Against the background of continuously increasing human consumption of natural resources and associated environmental impacts, the scientific field of industrial ecology has gained growing attention since the beginning of the 21st century. Inspired by the principles of the natural ecosystem, the goal is to use waste streams of one industrial process as input for other processes, minimizing the losses of substances to the environment. This idea of eco-industrial metabolism is extended by the circular economy framework focusing on aspects of product and material cycles, waste reduction, product lifetime extension, reuse and subsequent recycling. Recent research emphasizes the materials, energy, water, and emissions nexus, drawing attention to a broad range of environmental impacts including climate change, land and water stress, resource depletion, or human and eco-toxicity. This fosters the need for connecting concepts of circular economy and industrial symbiosis with methods from the field of life cycle impact assessment (LCIA). Technological developments such as the ongoing digitalization create new opportunities for industrial symbiosis and the circular economy by increasing material traceability or by providing life cycle information that is relevant for EoL treatment. However, the ecological benefits of these approaches regarding the reduction of environmental impacts often remain unclear and are not explicitly quantified. This research gap shall be addressed by the Special Issue on “Industrial Ecology Strategies: Environmental Impacts and Life Cycle Assessment”.
The Special Issue focuses on current research and innovative approaches aiming at assessing the environmental impacts of innovative circular economy and industrial ecology strategies.

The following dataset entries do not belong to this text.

/-! ### Address decode (Table 8.1) -/

def dramBytes : Nat := 0x400000000
def chanOf (a : Nat) : Nat := (a / 256 % 32) ^^^ (a / 2 ^ 23 % 32)
def dbankOf (a : Nat) : Nat := (a / 2 ^ 18 % 32) ^^^ (a / 2 ^ 28 % 32)
def rowOf (a : Nat) : Nat := a / 2 ^ 23 % 2048
def colOf (a : Nat) : Nat := a / 2 ^ 13 % 32 * 2 + a / 128 % 2

/-- The address of line `n` of channel `c`, in address order (R234). -/
def chanLine (c n : Nat) : Nat :=
  let hi := n / 2
  hi * 2 ^ 13 + ((c ^^^ (hi / 2 ^ 10 % 32)) * 256) + n % 2 * 128

/-! ### Contents (R218, R233, R237) -/

def chanFailed (s : State) (a : Nat) : Bool := decide ((s.chan (chanOf a)).state = .failed)

/-- The bytes at device address `a` with their poison marks. -/
def dramRead (s : State) (a len : Nat) : List (Byte × Bool) :=
  (upTo len).map fun i =>
    let b := (a + i) % dramBytes
    if chanFailed s b then (Config.failedByte b, true)
    else (Table.get 0 s.dram b, Table.get false s.dramPoison (b / 32))

/-- The bytes alone. -/
def dramBytesAt (s : State) (a len : Nat) : List Byte := (dramRead s a len).map (·.1)
/-- Any byte of a range is poisoned. -/
def dramPoisoned (s : State) (a len : Nat) : Bool := (dramRead s a len).any (·.2)

/-- The poison mark of beat `g` after a store of `data` at `a`: a whole-beat write sets it from its data, a
partial one can only add to it (R233). -/
def beatPoison (old : Bool) (a g : Nat) (data : List (Byte × Bool)) : Bool :=
  let inG := (upTo 32).filterMap (fun i => if a ≤ g * 32 + i then data[g * 32 + i - a]? else none)
  if inG.length = 32 then inG.any (·.2) else old || inG.any (·.2)

/-- Lines that `len` bytes at `a` touch. -/
def linesOf (a len : Nat) : List Nat :=
  if len = 0 then [] else (upTo ((a % 128 + len + 127) / 128)).map (fun i => a / 128 + i)

/-- Write bytes with poison; a line of a FAILED channel is discarded and counted there (R237). -/
def dramWrite (a : Nat) (data : List (Byte × Bool)) (s : State) : State :=
  let s1 := forEach (linesOf a data.length) (fun l s =>
    if chanFailed s (l * 128 % dramBytes) then
      modChan (chanOf (l * 128 % dramBytes)) (fun c => { c with eccUncorr := satAdd c.eccUncorr 1 }) s else s) s
  let ok := fun b => !chanFailed s b
  let dram := (upTo data.length).foldl (fun t i =>
    let b := (a + i) % dramBytes
    if ok b then Table.set 0 t b ((data.getD i (0, false)).1) else t) s.dram
  let beats := if data.length = 0 then [] else (upTo ((a % 32 + data.length + 31) / 32)).map (fun i => a / 32 + i)
  let poison := beats.foldl (fun t g =>
    let k := g % (dramBytes / 32)
    if ok (k * 32) then Table.set false t k (beatPoison (Table.get false t k) a g data) else t) s.dramPoison
  { s1 with dram := dram, dramPoison := poison }

/-- Write clean bytes. -/
def dramPut (a : Nat) (data : List Byte) (s : State) : State := dramWrite a (data.map (fun b => (b, false))) s

/-! ### Targets, urgency, tags (R224, R225, R230) -/

/-- The latency target of a port in ns; none for internal requests (Table 8.4). -/
def portTarget (s : State) (p : Nat) : Option Nat :=
  if p < 8 then some (s.image.portTarget.getD p 0)
  else if p < 40 then some (((regionOf s.image (p - 8)).map (·.dramTarget)).getD 0)
  else none

def urgencyAt (t age : Nat) : Nat :=
  if age ≥ t then 3 else if age ≥ cdiv (3 * t) 4 then 2 else if age ≥ cdiv t 2 then 1 else 0

def urgency (s : State) (r : DReq) : Nat :=
  match portTarget s r.port with
  | none => 0
  | some t => urgencyAt t (s.now - r.at_)

/-- Count the age that a request has at cycle `cycle`, when it finishes, against its port (R225). -/
def countAge (r : DReq) (cycle : Nat) (s : State) : State :=
  match portTarget s r.port with
  | none => s
  | some t =>
    let age := cycle - r.at_
    modDrams (fun d => { d with
      overdue := if age ≥ t then Table.mod 0 d.overdue r.port (fun v => satAdd v 1) else d.overdue
      maxLat := Table.mod 0 d.maxLat r.port (fun v => satNat 32 (max v.toNat age)) }) s

/-! ### The command a request needs next and whether it is legal (R219, R221, R226) -/

inductive DCmd where
  | activate
  | precharge
  | readCol
  | writeCol
  deriving DecidableEq, Repr

def Channel.bank (c : Channel) (b : Nat) : DBank := Table.get DBank.dflt c.banks b
def modDBank (b : Nat) (f : DBank → DBank) (c : Channel) : Channel :=
  { c with banks := Table.mod DBank.dflt c.banks b f }

def nextCmd (c : Channel) (r : DReq) : DCmd :=
  match (c.bank (dbankOf r.addr)).row with
  | none => .activate
  | some w => if w ≠ rowOf r.addr then .precharge
      else if r.write ∧ (r.rmw = false ∨ r.readDone = true) then .writeCol else .readCol

/-- `n` cycles have passed since `t`. -/
def after (now : Nat) (t : Option Nat) (n : Nat) : Bool :=
  match t with
  | none => true
  | some t => decide (t + n ≤ now)

/-- `n` cycles or more are left before the next window. -/
def beforeWindow (s : State) (n : Nat) : Bool :=
  match s.drams.next with
  | none => true
  | some r => decide (s.now + n < r ∨ r ≤ s.now)

/-- The fence of Table 8.3 allows the command. -/
def fenceOk (s : State) : DCmd → Bool
  | .activate => beforeWindow s 33
  | .readCol => beforeWindow s 6
  | .writeCol => beforeWindow s 28
  | .precharge => true

/-- Table 8.2 allows the command. -/
def timingOk (s : State) (c : Channel) (r : DReq) (k : DCmd) : Bool :=
  let b := c.bank (dbankOf r.addr)
  let now := s.now
  let col := after now (Table.get none c.colGroup (dbankOf r.addr / 4)) 4 &&
    after now c.colAny 2 && after now b.act 14
  match k with
  | .activate => after now b.pre 14 && after now b.act 47 && after now c.acts.head? 2 && after now c.acts[3]? 16
  | .precharge => after now b.act 33 && after now b.read 6 && after now b.wrEnd 16
  | .readCol => col && after now c.lastWrEnd 8
  | .writeCol => col && after now c.lastRead 4

/-- The requests in a channel's queues, oldest first (R226). -/
def Channel.requests (c : Channel) : List DReq := sortBy (·.at_) (sortBy (·.id) (c.reads ++ c.writes))

/-- The request a bank must serve next under the hit cap: the oldest to another row (R226). -/
def capped (c : Channel) (b : Nat) : Option DReq :=
  let k := c.bank b
  if k.hits < 16 then none
  else ((c.requests.filter (fun r => decide (dbankOf r.addr = b ∧ some (rowOf r.addr) ≠ k.row)))).head?

/-- The bank's holder, else the hit cap, and same-line write order let the request go (R218, R226, R228). -/
def allowed (c : Channel) (r : DReq) : Bool :=
  let b := dbankOf r.addr
  (match (c.bank b).holder, capped c b with
    | some i, _ => decide (i = r.id)
    | none, some q => decide (q.id = r.id)
    | none, none => true) &&
  (!r.write || c.writes.all (fun w => decide (w.addr / 128 ≠ r.addr / 128 ∨ r.id ≤ w.id)))

/-- Rank of a request in the order of R226; smaller goes first. The precharge that the hit cap asks for goes before all. -/
def rank (s : State) (c : Channel) (r : DReq) : Nat :=
  if nextCmd c r = .precharge ∧ (capped c (dbankOf r.addr)).isSome = true then 0 else 1 +
  let u := urgency s r
  let cls := if c.drain then (if !r.write && decide (u ≥ 2) then 0 else if r.write then 1 else 2) else 0
  let hit := decide (nextCmd c r = .readCol ∨ nextCmd c r = .writeCol)
  (cls * 4 + (3 - u)) * 2 + (if hit then 0 else 1)

/-- The request whose command issues this cycle (R226). -/
def pick (s : State) (c : Channel) : Option DReq :=
  let legal := c.requests.filter (fun r => allowed c r && timingOk s c r (nextCmd c r) && fenceOk s (nextCmd c r))
  (sortBy (rank s c) legal).head?

/-! ### Queues (R226–R228) -/

/-- The page hint a requester sends (R229): the cave loader keeps rows open, fetch engines keep or close them, decode cores
use any, every other requester the default. Code 11 acts as 00. -/
def pageHint (port hint : Nat) : Nat :=
  if port = 7 then 1
  else if 8 ≤ port ∧ port < 40 then (if hint = 1 then 1 else 2)
  else if port = 0 ∧ hint ≠ 3 then hint else 0

/-- The controller's own request. -/
def DReq.internal (id a len now : Nat) : DReq :=
  { id := id, port := 40, addr := a, len := len, write := true, rmw := false, readDone := false, hint := 0, bulk := false
    came := now, at_ := now, data := [], beats := [], sawRetrain := false, sawRefresh := false, missed := false
    patrol := false, found := [] }

/-- The delay tag of a response (R230, Table 2.9): `corrected` says that a correction touched what it returns. -/
def DReq.delayTag (r : DReq) (corrected : Bool) : Nat :=
  if r.sawRetrain then 3 else if r.sawRefresh then 2 else if corrected then 1 else 15

/-- A response to a request. -/
def DReq.answer (r : DReq) (data : List (Byte × Bool)) (tag : Nat) : DResp :=
  { port := r.port, addr := r.addr, write := r.write, data := data, tag := tag, held := r.at_ - r.came }

/-- Request `r` leaves the router for its queue (R227, R228, R230). A write is acknowledged, and from now on its bytes are
what reads return. -/
def enterQueue (c : Nat) (r : DReq) (s : State) : State :=
  let k := s.chan c
  let q := { r with
    at_ := s.now, data := [], sawRefresh := s.drams.window
    sawRetrain := decide (k.state = .retraining ∨ k.state = .fullRetrain) }
  let s := modChan c (fun k => { k with
    router := k.router.filter (fun x => decide (x.id ≠ r.id))
    reads := if r.write then k.reads else k.reads ++ [q]
    writes := if r.write then k.writes ++ [q] else k.writes
    output := if r.write ∧ r.port < 40 then k.output ++ [q.answer [] (q.delayTag false)] else k.output }) s
  if r.write then dramWrite r.addr r.data s else s

/-- The high-water marks and the write drain follow the queues (R226, Table 8.11). -/
def Channel.settle (c : Channel) : Channel :=
  { c with
    rqHwm := max c.rqHwm c.reads.length, wqHwm := max c.wqHwm c.writes.length
    drain := if c.writes.length ≥ 24 then true else if c.writes.length ≤ 8 then false else c.drain }

/-- Requests enter from the router in order, each kind while its queue has room. `fuel` is their number. -/
def letInFuel : Nat → Nat → State → State
  | 0, _, s => s
  | fuel + 1, c, s =>
    match (s.chan c).router.find? (fun r => decide (if r.write then (s.chan c).writes.length < 32 else (s.chan c).reads.length < 64)) with
    | none => s
    | some r => letInFuel fuel c (enterQueue c r s)
def letIn (c : Nat) (s : State) : State := modChan c Channel.settle (letInFuel (s.chan c).router.length c s)
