-- ==== Sys2Proof/Machine/OpsAccept.lean ====
section
/-! DEFINITION. Accepting entries from the queue pairs: the acceptance checks of Table 6.6, delivery to hearths,
the fetch buffer, CMD_HEAD (R157, R168, R361, R362, R472, R473). -/

namespace Sys2Proof.Machine
open Sys2Proof

/-- What checks find: reason codes, and the end of the model-space ranges used. -/
structure Chk where
  bad : List Nat := []
  modelEnd : Option Nat := none
  deriving DecidableEq, Repr

def Chk.both (a b : Chk) : Chk :=
  { bad := a.bad ++ b.bad
    modelEnd := match a.modelEnd, b.modelEnd with
      | some x, some y => some (max x y)
      | some x, none => some x
      | none, y => y }
def Chk.all (l : List Chk) : Chk := l.foldl Chk.both {}
def Chk.fail (r : Nat) (c : Bool) : Chk := { bad := if c then [r] else [] }

/-- What a job declares, for checks of its commands. -/
structure Ctx where
  vat : Nat
  size : Nat
  /-- Bytes of the DRAM partition. -/
  dram : Nat
  bind : List Half
  counters : DWord
  hoops : Half
  sems : Word
  deriving DecidableEq, Repr

/-- Out of the range of its table. -/
def rng (v lo hi : Nat) : Chk := Chk.fail 5 (decide (v < lo ∨ hi < v))
/-- A 64-bit address with `len` bytes, in the spaces allowed: bit 0 DRAM, 1 vat scratchpad, 2 model (Table 6.4). -/
def memRange (x : Ctx) (a len allowed : Nat) : Chk :=
  let sp := farSpace a
  let off := farOffset a
  if allowed / 2 ^ sp % 2 = 0 then Chk.fail 5 true
  else if sp = 0 then Chk.fail 6 (decide (x.dram < off + len))
  else if sp = 1 then Chk.fail 5 (decide (off < 0x10000000 ∨ 0x18000000 ≤ off))
  else { modelEnd := some (off + len) }
/-- A 32-bit scratchpad address in the ember-core form (R163). -/
def spAddr (a align : Nat) : Chk :=
  Chk.fail 5 (decide (¬ (a < 0x400000 ∨ (0x10000000 ≤ a ∧ a < 0x18000000)) ∨ a % align ≠ 0))
/-- A local address. -/
def localAddr (a align : Nat) : Chk := Chk.fail 5 (decide (0x400000 ≤ a ∨ a % align ≠ 0))
/-- A counter the job declares (R170). -/
def ctrDeclared (x : Ctx) (c : Nat) : Chk := Chk.fail 9 (decide (48 ≤ c) || !bit x.counters c)
/-- A general hoop 16–23 that the job declares. -/
def hoopDeclared (x : Ctx) (j : Nat) : Chk :=
  if j < 16 ∨ 23 < j then Chk.fail 5 true else Chk.fail 9 (!bit x.hoops (j - 16))
def hearthIn (x : Ctx) (k : Nat) : Chk := Chk.fail 5 (decide (x.size ≤ k))
/-- An enable bit [7] with a counter in [5:0]. -/
def ctrByte (x : Ctx) (b : Nat) : Chk := if 128 ≤ b then ctrDeclared x (b % 64) else {}

/-! ### Operand checks by opcode -/

def arithOk (l : Layer) : Chk := Chk.fail 5 (decide (4 < l.mode) || (intMode l.mode && decide (l.group = 3)))
def tilingOk (l : Layer) (autoOnly : Bool) : Chk :=
  (Chk.fail 5 (decide (l.tileMode = 3) || (autoOnly && decide (l.tileMode ≠ 0)))).both
    (if l.tileMode = 0 ∨ autoOnly = true then {} else spAddr l.block 16)

/-- Shape fields of a CONV, or of a POOL that is not GLOBAL (R177, R288). -/
def windowOk (l : Layer) : Chk :=
  if l.global then {} else
  Chk.all ([l.kh, l.kw, l.sh, l.sw, l.dh, l.dw].map (fun v => rng v 1 15) ++
    [Chk.fail 5 (decide (l.houtInt < 1 ∨ l.woutInt < 1))])

/-- Sizes and modes of a layer without its addresses: common to commands and FUSED stages. -/
def layerShape (l : Layer) : Chk :=
  if l.isGemm then
    Chk.all [rng l.m 1 16777216, rng l.k 1 65535, rng l.n 1 65535,
      Chk.fail 5 (decide (l.f 48 2 % 16 ≠ 0 ∨ l.f 50 2 % 16 ≠ 0)), arithOk l]
  else if l.isPool then
    Chk.all [rng l.hin 1 8192, rng l.win 1 8192, rng l.cin 1 16384, rng l.poolType 0 3, rng l.batch 1 64, windowOk l]
  else
    Chk.all [rng l.hin 1 8192, rng l.win 1 8192, rng l.cin 1 16384, rng l.n 1 16384, rng l.batch 1 64, windowOk l, arithOk l]

/-- A layer command; Y is taken with one byte per element, or a POOL's TYPE (R473). -/
def layerCheck (x : Ctx) (l : Layer) : Chk :=
  Chk.all [layerShape l, tilingOk l l.isPool, memRange x l.x (max l.xBytes 1) 7,
    (if l.isPool then {} else memRange x l.w (max l.wBytes 1) 7),
    memRange x l.y (max (l.yBytes (if l.isPool then l.xSize else 1)) 1) 3,
    (if l.isPool then {} else spAddr l.desc 1)]

/-- NEAR of a transfer: scratchpad, or for a transfer into the vat an outbound flue port of the ember-core form, through
which the fetch engine sends flits (R54). -/
def nearAddr (a op : Nat) : Chk :=
  if op ≠ opStore ∧ 0x20000000 ≤ a ∧ a < 0x20010000 then {} else spAddr a 1

/-- LOAD, STORE and FILL (Table 6.9). -/
def moveCheck (x : Ctx) (c : Entry64) (op : Nat) : Chk :=
  let f := entField c
  let rows := max (f 32 2) 1
  let rb := max (f 28 4) 1
  Chk.all [rng (f 28 4) 1 4194304, rng (f 32 2) 1 65535, nearAddr (f 24 4) op,
    (if op = opLoad then memRange x (f 16 8) ((rows - 1) * f 36 4 + rb) 7
     else if op = opStore then memRange x (f 16 8) ((rows - 1) * f 40 4 + rb) 1 else {}),
    ctrByte x (f 44 1), (if f 44 1 / 64 % 2 = 1 then hoopDeclared x (f 45 1) else {})]

/-- CURD_TAKE (Table 11.5, R307). -/
def takeCheck (s : State) (x : Ctx) (j : Half) (c : Entry64) : Chk :=
  let f := entField c
  let k := s.bkt (f 16 1)
  let cfg := cfgGet s (inpBkt (f 16 1))
  let own := (groupOf s (bits cfg 20 16)).map (·.vat)
  let taken := s.cmds.any (fun d => decide (d.job = j ∧ d.op = opCurdTake ∧ d.field 16 1 = f 16 1 ∧ d.field 17 1 % 2 = 1)) ||
    k.curds.any (fun d => decide (d.holder = some j))
  Chk.all [rng (f 16 1) 0 15, rng (f 18 1) 0 63, rng (f 19 1) 0 64, spAddr (f 20 4) 16,
    Chk.fail 5 (decide (f 24 4 % 16 ≠ 0)), (if f 17 1 / 2 % 2 = 1 then spAddr (f 28 4) 16 else {}),
    ctrByte x (f 32 1),
    Chk.fail 5 (decide (own ≠ some x.vat ∨ bits cfg 14 8 < f 18 1 + f 19 1 ∨ (cfgGet s (inpBkt (f 16 1) + 0xC)).toNat < f 40 4)),
    Chk.fail 5 (decide (f 17 1 % 2 = 0) && !taken)]

/-- The operand checks of an entry other than JOB_BEGIN. -/
def operandCheck (s : State) (x : Ctx) (e : Entry64) : Chk :=
  let f := entField e
  let op := f 0 1
  if op = opBindHoop then
    Chk.all [hearthIn x (f 16 1), hoopDeclared x (f 17 1), ctrByte x (f 18 1), ctrByte x (f 19 1), localAddr (f 20 4) 64,
      rng (f 24 4) 1 65536]
  else if op = opSetCounter then
    Chk.all [(if f 16 1 = 0xFF then {} else hearthIn x (f 16 1)), rng (f 17 1) 0 47, ctrDeclared x (f 17 1)]
  else if op = opSemAcquire ∨ op = opSemRelease then
    Chk.all [rng (f 16 1) 0 31, Chk.fail 9 (decide (f 16 1 < 32) && !bit x.sems (f 16 1))]
  else if op = opLoad ∨ op = opStore ∨ op = opFill then moveCheck x e op
  else if op = opGemm ∨ op = opConv ∨ op = opPool then layerCheck x { op := op, e := e }
  else if op = opFused then
    Chk.all [spAddr (f 16 4) 64, rng (f 20 1) 2 4, Chk.fail 5 (decide (f 21 1 / 64 ≠ 0))]
  else if op = opArrayPass then
    Chk.all [hearthIn x (f 16 1), rng (f 17 1) 0 1, Chk.fail 5 (decide (4 < f 18 1 / 32) || (intMode (f 18 1 / 32) && decide (f 18 1 / 8 % 4 = 3))),
      (if f 2 1 / 2 % 2 = 1 then {} else localAddr (f 20 4) 16), localAddr (f 24 4) 1, rng (f 30 2) 1 1024,
      rng (f 32 2) 0 1023, rng (f 34 2) 1 128, rng (f 36 2) 1 128,
      (if f 40 4 = 0xFFFFFFFF then {} else localAddr (f 40 4) 1), ctrByte x (f 44 1)]
  else if op = opDrain then
    Chk.all [hearthIn x (f 16 1), rng (f 17 1) 0 1, localAddr (f 20 4) 16, rng (f 24 2) 0 1023, rng (f 26 2) 1 1024]
  else if op = opKernel then
    Chk.all [memRange x (f 16 8) (max (f 44 4) 1) 6, spAddr (f 28 4) 1, rng (f 32 4) 0 1048576, rng (f 36 2) 0 256,
      rng (f 38 1) 0 64, rng (f 44 4) 16 262144, Chk.fail 5 (decide (f 40 4 / 2 ^ x.size ≠ 0))]
  else if op = opCurdTake then takeCheck s x (BitVec.ofNat 16 (f 4 2)) e
  else if op = opEmit then
    Chk.all [hearthIn x (f 16 1), hoopDeclared x (f 17 1), rng (f 20 4) 0 65536]
  else {}

def knownOp (op : Nat) : Bool :=
  decide (op ∈ [opNop, opJobBegin, opJobEnd, opBindHoop, opSetCounter, opSemAcquire, opSemRelease, opLoad, opStore, opFill,
    opGemm, opConv, opPool, opFused, opArrayPass, opDrain, opKernel, opCurdTake, opEmit])

/-- BIND of a JOB_BEGIN. -/
def beginBind (e : Entry64) : List Half := (upTo 8).map (fun i => BitVec.ofNat 16 (entField e (24 + 2 * i) 2))

def beginCtx (s : State) (e : Entry64) : Ctx :=
  let v := entField e 19 1
  { vat := v, size := (vatHearths s v).length, dram := vatDramBytes s v, bind := beginBind e,
    counters := BitVec.ofNat 64 (entField e 48 8), hoops := BitVec.ofNat 16 (entField e 56 2),
    sems := BitVec.ofNat 32 (entField e 20 4) }
def jobCtx (s : State) (b : Job) : Ctx :=
  { vat := b.vat, size := (vatHearths s b.vat).length, dram := vatDramBytes s b.vat, bind := b.bind,
    counters := b.counterMask, hoops := b.hoopMask, sems := b.semMask }

/-- The checks of JOB_BEGIN's operands (Table 6.7, R170, R206). -/
def beginCheck (s : State) (e : Entry64) : Chk :=
  let f := entField e
  let v := f 19 1
  let x := beginCtx s e
  Chk.all [rng (f 16 1) 0 2, rng (f 17 1) 0 7, rng (f 18 1) 4 16,
    Chk.fail 5 (decide (32 ≤ v) || (regionOf s.image v).isNone || decide ((s.vat v).state = .unformed)),
    Chk.fail 5 ((vatHearths s v).any (fun h =>
      decide (((upTo 32).filter (fun b => decide (((s.hearth h).bank b).cls = .working))).length < f 18 1))),
    Chk.fail 5 (decide (f 16 1 = 0) && (beginBind e).all (fun m => decide (m = 0xFFFF))),
    (if f 16 1 = 1 then memRange x (f 40 8) 64 1 else Chk.fail 5 (decide (f 40 8 ≠ 0))),
    Chk.fail 9 (decide (f 48 8 / 2 ^ 48 ≠ 0)), Chk.fail 9 (decide (f 56 2 / 2 ^ 8 ≠ 0))]

/-- Reasons of MODEL and of model-space ranges: 0x04, and 0x07 unless it is deferred (R472). The second part is the
end of the ranges when it is. -/
def modelCheck (s : State) (bind : List Half) (job : Option (Nat × Job)) (e : Entry64) (c : Chk) : List Nat × Option Nat :=
  let m : Half := BitVec.ofNat 16 (entField e 6 2)
  let known := decide (m ≠ 0xFFFF ∧ m ∈ bind)
  if (m ≠ 0xFFFF ∧ known = false) ∨ (c.modelEnd.isSome = true ∧ known = false) then ([4], none)
  else match c.modelEnd, job with
    | none, _ => ([], none)
    | some _, none => ([], none)
    | some n, some (j, b) =>
      if !b.begun then ([], some n)
      else if ((boundVersion s j m).map (·.len)).getD 0 < n then ([7], none) else ([], none)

Contributions may address but are not restricted to the following aspects:
- Approaches and methods for assessing environmental impacts in the context of industrial symbiosis and circular economy;
- Efficiency measures and their environmental impacts considering the materials, energy, emissions nexus;
- Ecological analysis of digital innovations such as blockchain technology for increasing transparency and traceability along circular value chains;
- Case studies assessing the environmental footprint of circular economy strategies, including aspects of reuse (refurbishment, remanufacturing) and recycling;
- LCIA case studies of urban–industrial symbiosis and innovative concepts for exhaust energy and waste management;
- Trade-offs between mitigation of environmental emissions/impacts and economic benefits;
- Trade-offs between different impact categories such as climate change (GWP) and land or water stress, etc.;
- Effects of product reuse and lifetime extensions on environmental impacts.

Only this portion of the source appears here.